MC4 – Learning Mappings via Symbolic, Probabilistic, and Connectionist Modeling

Lecturer: Afsaneh Fazly
Fields: Machine Learning, Cognitive Modelling, Language Acquisition

Content

In session 1, we cover the basics of several mapping (association) problems, including theoretically important challenges such as the acquisition of word meanings in young children, as well as applied settings such as learning multimodal or multilingual representations.

Session 2 focuses on the early approaches applied to a mapping problem, including symbolic and probabilistic methods.

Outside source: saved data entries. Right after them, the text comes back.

-- ==== Sys2Proof/Tests/Slice0.lean ====
section
/-! SUPPORT. Tests: the smoke test of WellFormed, one step each from the worked examples of the spec, and for each
statement with hypotheses a concrete state and operands that meet them. -/

namespace Sys2Proof.Tests

open Sys2Proof.Machine Sys2Proof.Safety

/-! The tests are checked one after the other, which keeps the memory of the check low. -/

set_option Elab.async false

/-! Small states. -/

/-- A command report from C0 with these parameters, for any desk, tag 7. -/
def rep (params : List Byte) : CommandReport := ⟨0, 0xFF#8, 7#8, byteOf params.length, params⟩

/-- The state that a command leaves; the reset state were it to stop. -/
def after (c : Instr) (s : State) : State :=
  match exec c s with
  | .next t => t
  | .fault _ => State.reset
  | .refused _ => State.reset

def mode : VideoMode := ⟨2560#16, 1440#16, 6000#16⟩

def readyPort : Port := { emptyPort with link := .ready, raw := true, sensed := true }

/-- A screen with a sink that shows an input. -/
def lit (j : Input) : ScreenRecord := { emptyScreen (some j) with sink := some mode }

/-- A desk with every port READY, a keyboard in K0, the POINTER in K2, a sink on every screen and the pointer in S0. -/
def desk : State :=
  { State.reset with
    ports := Vector.replicate 8 readyPort
    console := { emptyConsole with slots := #v[some (.keyboard 0#8 []), none, some (.pointer 0#5), none] }
    pointer := { offPointer with place := some ⟨0, 100, 500⟩ }
    video :=
      { inputs := Vector.replicate 16 emptyInput
        screens := #v[lit 0, lit 1, lit 2, lit 3, lit 4, lit 5, lit 6, lit 7]
        share := emptyShare } }

/-- The desk with a focus. -/
def focusedOn (f : Computer) (s : State) : State := { s with focusUnit := { s.focusUnit with focus := some f } }

def placed (sc : Screen) (x y : Nat) (s : State) : State :=
  { s with pointer := { s.pointer with place := some ⟨sc, x, y⟩ } }

/-- The desk in COMMAND, its LEDs lit. -/
def commanding (buffer : List Byte) (expiry : Millis) (s : State) : State :=
  { s with recognizer := .command buffer expiry, console := { s.console with ledSent := ledsOn } }

/-- A held key of K0. -/
def held (usage : Byte) (owners : ComputerSet) : HeldKey := ⟨0, usage, owners, false, false, 0#32⟩

/-- One key down. -/
def keys (modifiers : ModifierSet) (a b : Byte) : Snapshot := ⟨modifiers, #v[a, b, 0#8, 0#8, 0#8, 0#8]⟩

/-- A keyboard report with at most two keys. -/
def press (modifiers : ModifierSet) (a b : Byte) : Instr :=
  .consoleKeyboardReport 0#8 modifiers #v[a, b, 0#8, 0#8, 0#8, 0#8]

/-- A report of motion along x alone, no button. -/
def moveX (dx : BitVec 12) : Instr := .consolePointerReport 2#8 0#8 dx 0#12 0#8

/-! Well-formedness. -/

theorem test_powerOn_image_too_long (bytes : List Byte) (h : bytes.length = 693) :
    (Instr.powerOn (some bytes)).wellFormed = false := by
  simp [Instr.wellFormed, imageFits, Config.imageLength, h]

theorem test_ageing_of_no_usage :
    (Instr.heldKeyAgeing 0 0#8).wellFormed = false ∧ (Instr.heldKeyAgeing 0 1#8).wellFormed = false ∧
      (Instr.heldKeyAgeing 0 2#8).wellFormed = true := by decide

theorem test_badCommand_with_a_command_code :
    (Instr.badCommand (rep []) 0x4F#8).wellFormed = false ∧ (Instr.badCommand (rep []) 0x4E#8).wellFormed = true := by
  decide

theorem test_failed_write_too_long (bytes : List Byte) (h : bytes.length = 671) :
    (Instr.memoryWriteComplete (.failed bytes)).wellFormed = false := by
  simp [Instr.wellFormed, WriteOutcome.fits, Config.tablesLength, h]

theorem test_report_too_long :
    (Instr.readDesk (rep (List.replicate 57 0#8))).wellFormed = false ∧
      (Instr.readDesk (rep (List.replicate 56 0#8))).wellFormed = true := by decide

theorem test_unknown_table_that_is_known :
    (Instr.tableNumberUnknown .read (rep [7#8, 0#8])).wellFormed = false ∧
      (Instr.tableNumberUnknown .read (rep [8#8, 0#8])).wellFormed = true ∧
      (Instr.tableNumberUnknown .read (rep [0#8, 0#8])).wellFormed = true := by decide

theorem test_table_of_another_row :
    (Instr.tableReadHotkey (rep [2#8, 0#8])).wellFormed = false ∧
      (Instr.tableReadWindow (rep [1#8, 0#8])).wellFormed = false ∧
      (Instr.tableReadPortSettings (rep [1#8, 0#8])).wellFormed = false ∧
      (Instr.tableReadPreset (rep [1#8, 0#8])).wellFormed = false ∧
      (Instr.tableReadLayoutStaged (rep [6#8, 0#8])).wellFormed = false ∧
      (Instr.tableReadLayoutCommitted (rep [5#8, 0#8])).wellFormed = false ∧
      (Instr.tableReadSchedule (rep [1#8, 0#8])).wellFormed = false := by decide

theorem test_action_of_another_row :
    (Instr.actFocus (rep [2#8])).wellFormed = false ∧ (Instr.actSelect (rep [1#8])).wellFormed = false ∧
      (Instr.actCycle (rep [1#8])).wellFormed = false ∧ (Instr.actWake (rep [1#8])).wellFormed = false ∧
      (Instr.actApplyPreset (rep [1#8])).wellFormed = false ∧ (Instr.actShare (rep [1#8])).wellFormed = false ∧
      (Instr.actShareScreen (rep [1#8])).wellFormed = false ∧ (Instr.actShareFor (rep [1#8])).wellFormed = false ∧
      (Instr.actUnshare (rep [1#8])).wellFormed = false ∧ (Instr.actLock (rep [1#8])).wellFormed = false ∧
      (Instr.actUnlock (rep [1#8])).wellFormed = false ∧
      (Instr.actBroadcastToggle (rep [1#8])).wellFormed = false ∧
      (Instr.actBroadcastOff (rep [1#8])).wellFormed = false ∧
      (Instr.actHoldToggle (rep [1#8])).wellFormed = false ∧ (Instr.actHoldToggle (rep [14#8])).wellFormed = true := by
  decide

/-! Worked examples of 01_console_input_and_key_ownership.md. -/

/-- "Deriving transitions", reports 2 and 3. -/
theorem test_report_key_sets :
    reportKeys [4#8, 5#8, 4#8, 0#8, 0#8, 0#8] = [4#8, 5#8] ∧
      reportKeys [5#8, 226#8, 0#8, 0#8, 0#8, 0#8] = [5#8] ∧
      reportModifiers 0#8 [5#8, 226#8, 0#8, 0#8, 0#8, 0#8] = 4#8 := by decide

/-- "A focus change with keys held": the press of C with Ctrl held. -/
theorem test_press_with_modifier :
    let s :=
      focusedOn 1
        { desk with
          console := { desk.console with slots := #v[some (.keyboard 1#8 []), none, some (.pointer 0#5), none] }
          keys := { desk.keys with held := [held 224#8 2#8] } }
    (after (press 1#8 6#8 0#8) s).keys.held = [held 224#8 2#8, held 6#8 2#8] ∧
      ((after (press 1#8 6#8 0#8) s).port 1).queue = [.keyboard (keys 1#8 6#8 0#8)] := by decide

/-- "A focus change with keys held": ACT FOCUS C2 carries Ctrl and not C. -/
theorem test_focus_carries_modifiers :
    let s := focusedOn 1 { desk with keys := { desk.keys with held := [held 224#8 2#8, held 6#8 2#8] } }
    let t := after (.actFocus (rep [1#8, 2#8, 0#8])) s
    t.keys.held = [held 224#8 4#8, held 6#8 2#8] ∧ (t.port 1).queue = [.keyboard (keys 0#8 6#8 0#8)] ∧
      (t.port 2).queue = [.keyboard (keys 1#8 0#8 0#8)] := by decide

/-- "The same key on two keyboards, and rollover": seven usages fill every field with 1. -/
theorem test_seven_keys_roll_over :
    let s :=
      { desk with
        keys := { desk.keys with held := [4#8, 5#8, 6#8, 7#8, 8#8, 9#8, 10#8].map (fun u => held u 16#8) } }
    s.snapshot 4 = ⟨0#8, Vector.replicate 6 1#8⟩ := by decide

/-- "Console reset with a broadcast": C0 receives the empty snapshot and then R18's report, C1 the empty snapshot. -/
theorem test_console_link_restart :
    let s :=
      { desk with
        keys :=
          { desk.keys with
            held := [held 229#8 3#8, held 7#8 3#8], buttons := #v[some 0, none, none, none, none]
            snapshots := (desk.keys.snapshots.set 0 (keys 0x20#8 7#8 0#8)).set 1 (keys 0x20#8 7#8 0#8) }
        focusUnit := { desk.focusUnit with broadcast := 2#8 }
        ports := desk.ports.set 0 { readyPort with lastPair := some (12, 34) } }
    let t := after .consoleLinkRestart s
    t.keys.held = [] ∧ t.slotDevice 0 = none ∧ t.focusUnit.broadcast = 2#8 ∧
      (t.port 0).queue = [.keyboard emptySnapshot, .absolute 12 34 0#5 0] ∧
      (t.port 1).queue = [.keyboard emptySnapshot] := by decide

Session 3 covers the more recent techniques (linear transformations and deep learning), in the context of several mapping problems, such as learning multimodal and multilingual mappings.

Objectives

The objective is to cover three different approaches applied to the same problem of learning mappings across modalities (e.g., learning the meanings of words, learning mappings between audio/words and image/video segments, learning multilingual representations, etc.).

Literature

J.M. Siskind (1995). Grounding Language in PerceptionArtificial Intelligence Review, 8:371-391, 1995. [LINK]

J.M. Siskind (1996). A Computational Study of Cross-Situational Techniques for Learning Word-to-Meaning MappingsCognition, 61(1-2):39-91, October/November 1996. Also appeared in Computational Approaches to Language Acquisition, M.R. Brent, ed., Elsevier, pp. 39-91, 1996. [LINK]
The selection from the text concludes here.